前回のコボルトの異常行動についてクエスト。終了後にファルが書いた論文について、追加調査の依頼が来たそうだ。
ファル曰く「どうでもいいレベルに本当にこだわるよね」と愚痴っていたが、まあ調査した事実が欲しいとばかりに一緒に向かう事になった。
いやはや、金はあるところにあるものだ、コボルトの追加調査なんて、異常行動さえ起こしていなければクラスDレベルなのだが、なんとクラスCの報酬、ちゃちゃっと終わらせて山分けしたのだ。
ちなみにファルは、今研究所にいて追加の論文を書いている。
ってなわけで、もちろん過ちは繰り返さない、金はあるうちに借金を返すのだ。
「さあ、大家さん、これで文句はないでしょう?(爽) 思えば、根無し草同然の私を拾ってくれた大家さんの善意に甘えっぱなしの日々でしたね(爽)、お金は信用、滞納の事実は消せませんが、少しでも誠意を見せられたと存じます(爽)」
ほら、兵藤会長も言っていたじゃないか、借金の誠意なんて一つしかない、それは金を返すことだと。
「…………」
視線を皮袋に落としていた大家さんは顔を上げて。
俺に軽蔑した視線を向ける。
「私がアンタを店子として入れたのは、貧乏人なのは分かっていたが、人としては信用できるからだと思っていた。実際家賃滞納しても、細々と払っていたし、だけどね」
「他人様の金を手を出すようなクズから金は受け取らない!! 溜まった家賃はいらない!! その代わりとっとと出ていきな!!」
(;゚Д゚)エエエーー!! ←ガクツチ
「あ、あの、大家さん、こ、このお金はね、ちがくて」
「違う!? そうか!! クォイラ嬢に恵んでもらったのか!! 男なら自分の金は自分で稼ぎな!! このゴクつぶしが!!」
「大家さん、お願い信じて、これ本当に自分で稼いだ真っ当なお金なんですよ(ノД`)シクシク」
●
「という訳なんです、本当に真っ当な金ですよ」
とたまたま遊びに来たクォイラが来てくれて説明してくれる。この金は、ギルドの依頼で得た真っ当な金だと。
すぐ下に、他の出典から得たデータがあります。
-- ==== Sys2Proof/Decode.lean ====
section
/-!
DEFINITION. The decoder, total on any command and on any bytes, rejecting by name; after it the encoder, written from
the same tables of the spec (rules R55 to R60, R66, R72); and the byte-order helpers both use (rule R37).
-/

namespace Sys2Proof

/-! ## Byte order (rule R12, rule R37) -/

/-- `LE32(v)`: the four bytes of a word, low byte first. -/
def le32 (v : Word) : List Byte :=
  [v.extractLsb' 0 8, v.extractLsb' 8 8, v.extractLsb' 16 8, v.extractLsb' 24 8]

/-- `UNLE32(s)` of a four-byte string. -/
def unle32 (s : List Byte) : Word :=
  (s.getD 0 0).setWidth 32 ||| (s.getD 1 0).setWidth 32 <<< 8
    ||| (s.getD 2 0).setWidth 32 <<< 16 ||| (s.getD 3 0).setWidth 32 <<< 24

/-! ## Type tags (rule R3) -/

/-- The tag of a block type: 0, 1, 2, 3. -/
def SectorType.tag : SectorType → Nat
  | .literal => 0
  | .mode1 => 1
  | .mode2form1 => 2
  | .mode2form2 => 3

/-- The block type of the two type bits; all four values are legal (rule R66). -/
def sectorTypeOfBits (n : Nat) : SectorType :=
  match n % 4 with
  | 0 => .literal
  | 1 => .mode1
  | 2 => .mode2form1
  | _ => .mode2form2

/-! ## The decoder -/

/-- Why bits are no instruction. -/
inductive DecodeError where
  /-- a command code outside rule R72's table -/
  | unknownCommand
  /-- the bytes end inside a record header (rule R58) -/
  | headerShort
  /-- a header that carries bits beyond 32 (rule R68) -/
  | headerOverlong
  /-- a count of `0x80000000` or more that is not the sentinel (rule R67) -/
  | countIllegal
deriving DecidableEq, Repr

/-- The geometry operand bit: 0 is P, 1 is Q (rule R72). -/
def layerOfBit (b : Bool) : Layer := if b then .q else .p

/-- The mode operand bit: 0 is `verify`, 1 is `write` (rule R72). -/
def modeOfBit (b : Bool) : EccMode := if b then .write else .verify

/-- Decoding a command by its code (the table of rule R72). -/
def decodeCommand (c : Command) : Except DecodeError Instr :=
  if c.code = 0x00#8 then .ok .buildTables
  else if c.code = 0x01#8 then .ok (.gfDouble c.x)
  else if c.code = 0x02#8 then .ok (.gfDiv3 c.x)
  else if c.code = 0x03#8 then .ok (.ckLookup c.x)
  else if c.code = 0x04#8 then .ok (.fold c.ck c.bytes)
  else if c.code = 0x08#8 then .ok (.process (layerOfBit c.geometry) (modeOfBit c.mode))
  else if c.code = 0x09#8 then .ok (.generateParity c.zeroAddress (modeOfBit c.mode))
  else if c.code = 0x0C#8 then .ok (.classify c.window c.windowLen c.allowMode1)
  else if c.code = 0x10#8 then .ok .encode
  else if c.code = 0x11#8 then .ok .decode
  else .error .unknownCommand

/-- What reading a record header gives: how many bytes were read, and either the two fields of rule R58,
`(type, num)`, or the reason there are none. -/
structure HeaderRead where
  used  : Nat
  value : Except DecodeError (SectorType × Nat)

/-- The continuation bytes of `parse_header` (rule R58): `bits` bits of `num` are gathered, `used` bytes are read. -/
def parseContinuation (type : SectorType) : (bits num used : Nat) → List Byte → HeaderRead
  | _, _, used, [] => ⟨used, .error .headerShort⟩
  | bits, num, used, c :: rest =>
    let group := c.toNat &&& 0x7F
    if 32 ≤ bits ∨ (group <<< bits) >>> 32 ≠ 0 then ⟨used + 1, .error .headerOverlong⟩
    else
      let num' := num ||| (group <<< bits)
      if c.getLsbD 7 then parseContinuation type (bits + 7) num' (used + 1) rest
      else ⟨used + 1, .ok (type, num')⟩

/-- `parse_header` (rule R58) on the bytes that lie at the read position. -/
def parseHeader : List Byte → HeaderRead
  | [] => ⟨0, .error .headerShort⟩
  | c :: rest =>
    let type := sectorTypeOfBits (c.toNat &&& 3)
    let num := (c.toNat >>> 2) &&& 0x1F
    if c.getLsbD 7 then parseContinuation type 5 num 1 rest else ⟨1, .ok (type, num)⟩

/-- The record with a given block type and count (the map of rule R66). -/
def recordOf (type : SectorType) (count : Nat) : Instr :=
  match type with
  | .literal => .lit count
  | .mode1 => .m1 count
  | .mode2form1 => .m2f1 count
  | .mode2form2 => .m2f2 count

/-- The sentinel test on the count field alone, then the count check (rules R147, R148, R70, R67). -/
def recordOfHeader (type : SectorType) (num : Nat) : Except DecodeError Instr :=
  if num = 0xFFFFFFFF then .ok .endRecord
  else if 0x80000000 ≤ num + 1 then .error .countIllegal
  else .ok (recordOf type (num + 1))

/-- Decoding a record from bytes: how many header bytes were read, and the record or the reason for none. -/
def decodeRecord (bytes : List Byte) : Nat × Except DecodeError Instr :=
  let h := parseHeader bytes
  (h.used, h.value.bind fun f => recordOfHeader f.1 f.2)

/-- The decoder of either carrier. -/
def decode : Encoded → Except DecodeError Instr
  | .command c => decodeCommand c
  | .record bytes => (decodeRecord bytes).2

/-! ## The encoder -/

/-- A continuation header byte (rule R56). -/
def continuationByte (v : Nat) : Byte := BitVec.ofNat 8 ((if 128 ≤ v then 0x80 else 0) ||| (v &&& 127))

/-- The continuation bytes of `emit_header` (rule R57), the shortest sequence. Five rounds are more than the
27 bits left after the first byte need. -/
def continuationBytes : (rounds : Nat) → (v : Nat) → List Byte
  | 0, _ => []
  | rounds + 1, v => if v = 0 then [] else continuationByte v :: continuationBytes rounds (v >>> 7)

/-- `emit_header(t, c)` (rule R57): the bytes written for a type and a 32-bit count, `c = 0` for the sentinel. -/
def headerBytes (type : SectorType) (count : Word) : List Byte :=
  let v := (count - 1).toNat
  BitVec.ofNat 8 ((if 32 ≤ v then 0x80 else 0) ||| ((v &&& 31) <<< 2) ||| type.tag) :: continuationBytes 5 (v >>> 5)

/-- The operand bit of a layer. -/
def Layer.bit : Layer → Bool
  | .p => false
  | .q => true

/-- The operand bit of a mode. -/
def EccMode.bit : EccMode → Bool
  | .verify => false
  | .write => true

/-- The encoded form of an instruction: the command with its operand ports (rule R72), or the header the encoder
writes (rules R57, R60). -/
def encode : Instr → Encoded
  | .buildTables => .command { code := 0x00#8 }
  | .gfDouble x => .command { code := 0x01#8, x := x }
  | .gfDiv3 x => .command { code := 0x02#8, x := x }
  | .ckLookup x => .command { code := 0x03#8, x := x }
  | .fold ck bytes => .command { code := 0x04#8, ck := ck, bytes := bytes }
  | .process layer mode => .command { code := 0x08#8, geometry := layer.bit, mode := mode.bit }
  | .generateParity zeroAddress mode => .command { code := 0x09#8, zeroAddress := zeroAddress, mode := mode.bit }
  | .classify window windowLen allowMode1 =>
    .command { code := 0x0C#8, window := window, windowLen := windowLen, allowMode1 := allowMode1 }
  | .encode => .command { code := 0x10#8 }
  | .decode => .command { code := 0x11#8 }
  | .lit count => .record (headerBytes .literal (BitVec.ofNat 32 count))
  | .m1 count => .record (headerBytes .mode1 (BitVec.ofNat 32 count))
  | .m2f1 count => .record (headerBytes .mode2form1 (BitVec.ofNat 32 count))
  | .m2f2 count => .record (headerBytes .mode2form2 (BitVec.ofNat 32 count))
  | .endRecord => .record (headerBytes .literal 0)

/-! ## The opcode table's numbering of bits -/

/-- The longest record header a decoder looks at: a first byte and five continuation bytes (rule R198). -/
def maxHeaderBytes : Nat := 6

/-- The bytes of a table word: bit 0 is the least significant bit of the first byte. -/
def tableBytes : (n : Nat) → (w : Nat) → List Byte
  | 0, _ => []
  | n + 1, w => BitVec.ofNat 8 w :: tableBytes n (w >>> 8)

/-- The header bytes of a table word, with zero bytes above its own bits up to the longest header. -/
def tableHeader (nbits w : Nat) : List Byte :=
  let own := tableBytes ((nbits + 7) / 8) w
  own ++ List.replicate (maxHeaderBytes - own.length) 0

/-- An 8-bit word that is one of rule R72's command codes is read as that command (the codes and the record bytes
share values and are told apart in the hardware by where they stand, log 15). -/
def tableWordIsCommand (nbits w : Nat) : Bool :=
  decide (nbits = 8) && decide (w ∈ [0x00, 0x01, 0x02, 0x03, 0x04, 0x08, 0x09, 0x0C, 0x10, 0x11])

/-- The encoded form a table word stands for: a command with every operand port zero, or a record header. -/
def tableEncoded (nbits w : Nat) : Encoded :=
  if tableWordIsCommand nbits w then .command { code := BitVec.ofNat 8 w } else .record (tableHeader nbits w)

/-- The instruction the decoder reads from a word of the opcode table. -/
def decodeTableWord (nbits w : Nat) : Option Instr :=
  match decode (tableEncoded nbits w) with
  | .ok i => some i
  | .error _ => none

end Sys2Proof
end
「なるほど、クォイラ嬢が言うには確かなんでしょうね」
「ねえ、どうしてクォイラのいう事は、あっさり信じるの?」
「男が細かいこと気にするんじゃないよ、ってほら」
じゃら、とお金を一部戻してくれた。
「あれ? 1か月分多かったでした?」
「さっきの言葉じゃないけど、誠意は伝わったし、疑ったお詫びね、一か月まけてあげる、生活費に使いなよ? 馬に突っ込むんじゃないよ」
「ウルウル、大家さん」
よかった、これはマジで助かると、大家さんはお金をもってギルドを後にしたのであった。